(Beginning of STUDY MATERIAL)
def chanState (s : State) (ch : Nat) : Nat := s.val oA010_01 [pSP ch]

def setChan (ch : Nat) (c : Chan) (s : State) : State :=
  { s with slots := { s.slots with chan := Tbl.upd {} s.slots.chan ch c } }

def chanOf (s : State) (ch : Nat) : Chan := Tbl.look {} s.slots.chan ch

/-! ### Sideband outputs (17 R491, R492) -/

/-- The expander of a port, as bus·128 + address, and its group. -/
def expanderOf (s : State) (p : Nat) : Option (Nat × Nat) :=
  let w := s.val oA020_01 [pP p]
  if bit w 31 then some (bits w 15 14 * 128 + bits w 13 7, bits w 2 0) else none

/-- An output group is written to the port's expander; one that does not answer takes it at a later retry. [DEDUCED, log 159] -/
def drive (p v : Nat) (s : State) : State :=
  let s := { s with slots := { s.slots with outs := Tbl.upd 0 s.slots.outs p v } }
  match expanderOf s p with
  | some (e, _) => if (Tbl.look none s.slots.bad e).isSome then s else emit (.slotbus p v) s
  | none => s

def outsOf (s : State) (p : Nat) : Nat := Tbl.look 0 s.slots.outs p

/-- PERST# of a port is deasserted or asserted. -/
def setPerst (p : Nat) (deassert : Bool) (s : State) : State :=
  drive p (setBits (outsOf s p) 0 0 (b2n deassert)) (emit (.reset (if deassert then 3 else 2) p 0) s)

/-! ### Link changes on the slot -/

/-- Every vPPB bound to a port or to its LDs shows the link state: Data Link Layer State Changed. -/
def dlChange (p : Nat) (b : Bool) (s : State) : State :=
  (vppbsOf s p).foldl (fun s x => slotEvents x.1 x.2 [8] (slotDl x.1 x.2 b s)) s

/-- A device is present at a port. -/
def present (s : State) (p : Nat) : Bool := s.val o2020_03 [pP p] != 0

/-- The link of a port is enabled: it trains where a device is there, and its slots show the link once it is up. -/
def linkEnable (p : Nat) (s : State) : State :=
  if present s p ∧ linkOf s p ≠ 2 then
    let s := pcieUp p s
    if linkOf s p = 2 then dlChange p true s else s
  else s

/-- The device at a port has no slot power, or its PERST# is asserted (17 Table PWR-5, 18 R520). -/
def inReset (s : State) (p : Nat) : Bool :=
  (match channelOf s p with
    | some ch => chanState s ch != 2
    | none => false) || ((expanderOf s p).isSome && !bit (outsOf s p) 0)

/-- Nothing at a bound port holds its link down: its slot is powered (the channel ON, or no channel and Power Controller Control on), and
its vPPB has no DPC trigger status (Table HST-13, 16 R462). The link of a multi-logical device depends on no vPPB. [DEDUCED, log 162] -/
def slotReady (s : State) (p : Nat) : Bool :=
  (match channelOf s p with
    | some ch => chanState s ch == 2
    | none => (wholeVppb s p).all fun b => slotPowered s b.1 b.2) &&
  (wholeVppb s p).all fun b => !dpcOf s b.1 b.2

/-- The link of a port goes down under command. -/
def linkDisable (p : Nat) (s : State) : State := if linkOf s p = 0 then s else dlChange p false (pcieDown p s)

/-! ### Channel states (Table PWR-5) -/

/-- A ramp begins. -/
def startRamp (ch attempts : Nat) (s : State) : State :=
  emit (.gate ch true) (setChan ch { since := s.clk.now } ((s.put oA010_01 [pSP ch] 1).put oA010_0A [pSP ch] attempts))

/-- Power Controller Control to on, or 1 in 0xA010.0B: an OFF channel ramps. -/
def channelOn (ch : Nat) (s : State) : State := if chanState s ch = 0 then startRamp ch 1 s else s

/-- Power Controller Control to off: PERST is asserted, and the gate goes off 1 ms later. -/
def channelOff (ch : Nat) (s : State) : State :=
  if chanState s ch = 0 then s
  else
    let s := match chanPort s ch with
      | some p => if chanState s ch = 2 then advance (ms 1) (setPerst p false s) else s
      | none => s
    emit (.gate ch false) (setChan ch {} ((s.put oA010_01 [pSP ch] 0).put oA010_0A [pSP ch] 0))

/-- A trip (Table PWR-5): the current that is measured is the one that trips; the gate goes off; the channel cools, or is LATCHED once its retries are spent. -/
def tripChannel (ch steady mA : Nat) (s : State) : State :=
  let a := s.val oA010_0A [pSP ch]
  let s := s.put oA010_09 [pSP ch] (s.val oA010_09 [pSP ch] / 2 ^ 16 * 2 ^ 16 + min mA 65535)
  let s := raiseFault (0x610 + ch) 0x56 (steady * 2 ^ 41 + a % 16 * 2 ^ 37 + mA / 10 % 4096 * 2 ^ 25) (emit (.gate ch false) s)
  let s := match chanPort s ch with
    | some p => linkDisable p (if steady = 1 then setPerst p false s else s)
    | none => s
  let s := setChan ch { since := s.clk.now } s
  if s.val oA010_07 [pSP ch] < a then
    let s := raiseFault (0x610 + ch) 0x57 (a % 16 * 2 ^ 38) (s.put oA010_01 [pSP ch] 4)
    match (chanPort s ch).bind (wholeVppb s) with
    | some (n, v) => slotEvents n v [1] s
    | none => match chanPort s ch with
      | some p => tellEvent p 1 s
      | none => s
  else s.put oA010_01 [pSP ch] 3

/-- 1 is written to 0xA010.0B: the channel of a port that is not bound. -/
def channelWrite (ch v : Nat) (s : State) : Status × State :=
  let bound := match chanPort s ch with
    | some p => !(vppbsOf s p).isEmpty || boundFar s p
    | none => false
  if 1 < v ∨ (v = 1 ∧ bound = true) then (.refused, s)
  else (.ok, if v = 1 then channelOn ch s else s)

/-- SLOT_CHANNEL_POWER_ON. -/
def execSlotChannelPowerOn (role : Role) (ch : Fin 32) (v : Nat) (s : State) : Host.Outcome State Fault Refusal :=
  .next (answered (managed role oA010_0B [pSP ch.val] (channelWrite ch.val v) s))

/-- SLOT_RAMP_COMPLETE: the output reaches 10.8 V, and is measured so. -/
def execSlotRampComplete (ch : Fin 32) (s : State) : Host.Outcome State Fault Refusal :=
  .next <|
    let c := chanOf s ch.val
    if chanState s ch.val = 1 ∧ c.goodAt = none then
      setChan ch.val { c with goodAt := some s.clk.now } (s.put oA010_09 [pSP ch.val] (10800 * 2 ^ 16 + s.val oA010_09 [pSP ch.val] % 2 ^ 16)) else s

/-- SLOT_RAMP_OVERCURRENT: a current above the ramp-phase limit before the output reaches 10.8 V. -/
def execSlotRampOvercurrent (ch : Fin 32) (mA : Nat) (s : State) : Host.Outcome State Fault Refusal :=
  .next <|
    if chanState s ch.val = 1 ∧ (chanOf s ch.val).goodAt = none ∧ s.val oA010_03 [pSP ch.val] < mA then
      tripChannel ch.val 0 mA s
    else s

/-- SLOT_RAMP_TIMEOUT: 1.5 × 12 V ÷ ramp rate passes below 10.8 V. -/
def execSlotRampTimeout (ch : Fin 32) (mA : Nat) (s : State) : Host.Outcome State Fault Refusal :=
  .next <|
    let c := chanOf s ch.val
    if chanState s ch.val = 1 ∧ c.goodAt = none then
      tripChannel ch.val 0 mA (advanceTo (c.since + ms 18000 / s.val oA010_02 [pSP ch.val]) s)
    else s

/-- SLOT_STEADY_TRIP: a current above the steady limit for the steady timer, or of twice the limit at once. -/
def execSlotSteadyTrip (ch : Fin 32) (mA : Nat) (s : State) : Host.Outcome State Fault Refusal :=
  .next <|
    let lim := s.val oA010_04 [pSP ch.val]
    if (chanState s ch.val = 2 ∨ (chanState s ch.val = 1 ∧ (chanOf s ch.val).goodAt ≠ none)) ∧ lim < mA then
      tripChannel ch.val 1 mA (if 2 * lim ≤ mA then s else advance (us (s.val oA010_05 [pSP ch.val])) s)
    else s

/-- SLOT_PERST_DELAY: 100 ms after the output reached 10.8 V, PERST is deasserted, the channel is ON, and the link trains. -/
def execSlotPerstDelay (ch : Fin 32) (s : State) : Host.Outcome State Fault Refusal :=
  .next <|
    match (chanOf s ch.val).goodAt with
    | none => s
    | some t =>
      if chanState s ch.val ≠ 1 then s
      else
        let s := (advanceTo (t + ms 100) s).put oA010_01 [pSP ch.val] 2
        match chanPort s ch.val with
        | some p => linkEnable p (setPerst p true s)
        | none => s

/-- SLOT_COOL_DOWN_EXPIRY: a further ramp. -/
def execSlotCoolDownExpiry (ch : Fin 32) (s : State) : Host.Outcome State Fault Refusal :=
  .next <|
    if chanState s ch.val = 3 then
      startRamp ch.val (s.val oA010_0A [pSP ch.val] + 1)
        (advanceTo ((chanOf s ch.val).since + ms (s.val oA010_06 [pSP ch.val])) s)
    else s

/-- 1 is written to 0xA010.0C: a LATCHED channel is OFF. -/
def latchClear (ch v : Nat) (s : State) : Status × State :=
  if 1 < v then (.refused, s)
  else (.ok, if v = 1 ∧ chanState s ch = 4 then (s.put oA010_01 [pSP ch] 0).put oA010_0A [pSP ch] 0 else s)

/-- SLOT_LATCH_CLEAR. -/
def execSlotLatchClear (role : Role) (ch : Fin 32) (v : Nat) (s : State) : Host.Outcome State Fault Refusal :=
  .next (answered (managed role oA010_0C [pSP ch.val] (latchClear ch.val v) s))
(End of STUDY MATERIAL)
» WHAT THE TASK REQUIRES: Beginning with the first line above, could you copy every line exactly, up to and including the one with "def chanOf (s"?

» EXERCISE ANSWER:
def chanState (s : State) (ch : Nat) : Nat := s.val oA010_01 [pSP ch]

def setChan (ch : Nat) (c : Chan) (s : State) : State :=
  { s with slots := { s.slots with chan := Tbl.upd {} s.slots.chan ch c } }

def chanOf (s : State) (ch : Nat) : Chan := Tbl.look {} s.slots.chan ch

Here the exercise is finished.